Hence, why most of our criminal convictions for ingesting a controlled substance come because we catch the offender immediately after he/ she has smoked or injected the substance with additional controlled substances or paraphernalia in close proximity to them when they are arrested. And, to address the inevitable question about marijuana “ingestion” (reputed, incorrectly, to remain in the body for “months”), remember another difficulty–being present when someone else is smoking pot is not a crime. Hence, why in marijuana cases in a criminal prosecution, “knowing” ingestion or possession is an element of that crime.

Contact highs don’t count and, although letting dopers smoke pot around your kids is certainly grounds for DHS intervention, the state’s hands are tied on the much higher burden imposed when you are talking about prosecuting someone for ingesting the substance or, contributing to the delinquency of the child. We have to catch them actually “holding” in order for the crime to stick. Also, remember, that under the res gestae criminal rule, there must be some independent corroboration of a defendant’s confession to using, possessing or distributing illegal controlled substances in order to sustain a criminal conviction too. In other words, anyone can confess to anything abut, unless there is independent proof that a crime actually occurred, that statement is nothing more than hot air. DHS could use such an admission in conducting their assessment but, even with a Miranda warning, an incriminating statement or even other eyewitness testimony, there is going to have to be proof (beyond a reasonable doubt) that a particular controlled substances was actually knowingly possessed or ingested by this particular defendant in order to sustain a criminal conviction, i.e., in all of our drug cases (even with a confession) a lab test showing the actual presence of a detectable amount of the controlled substance is mandatory.

So, again, just because children are adversely affected by possessing or using drugs by their parents does not relieve the state from its burden of proof (beyond a reasonable doubt) or, its duties in collecting or using incriminating evidence. In regards to AC’s comment “Some even all the way to illegally providing to a child”, I can assure you that if an investigation proves that a parent/guardian is supplying illegal drugs to a child, it will be prosecuted. However, until a state peace officer comes to that knowledge, again, there is no remedy that we can provide. If you suspect this activity, make a hotline call to DHS or contact local law enforcement. Grousing or complaining don’t solve the problem. Get involved! Make the call!

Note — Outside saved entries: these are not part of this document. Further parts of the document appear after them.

-- ==== Sys2Proof/Word.lean ====
section
/-! DEFINITION. The command word and the byte (spec/00_scope.md R6 `WORD_BITS`, R10). -/

namespace Sys2Proof

/-- A command word: 64 bits, bit 0 the least significant (R10). -/
abbrev Word := BitVec 64

/-- One byte of system memory or of tmem (R37, R71). -/
abbrev Byte := BitVec 8

end Sys2Proof
end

In closing, although I am specifically not taking AC’s questions this way, I have often heard another grossly erroneous comment even from some prosecutors, i.e., if I have “probable cause” to believe a crime was committed and this suspect committed it, I have a duty to file the case and “let a jury decide.” Sorry, that is not the oath we take as prosecutors. Charging based on mere probable cause is persecution not prosecution as my first mentor at the US Attorneys office said. We are “ministers of justice” and are not supposed to ever initiate any criminal prosecution unless we have a good faith basis that: (1) a crime occurred; (2) this defendant was somehow legally involved; and (3) a jury of this defendant’s peers would find him/her guilty of that offense beyond a reasonable doubt. Something that has been sorely ignored in recent years and, led to the undermining of our system of checks and balances. So, again, AC, a DHS investigation vs a criminal prosecution are not the same thing and, I hope this answers your questions.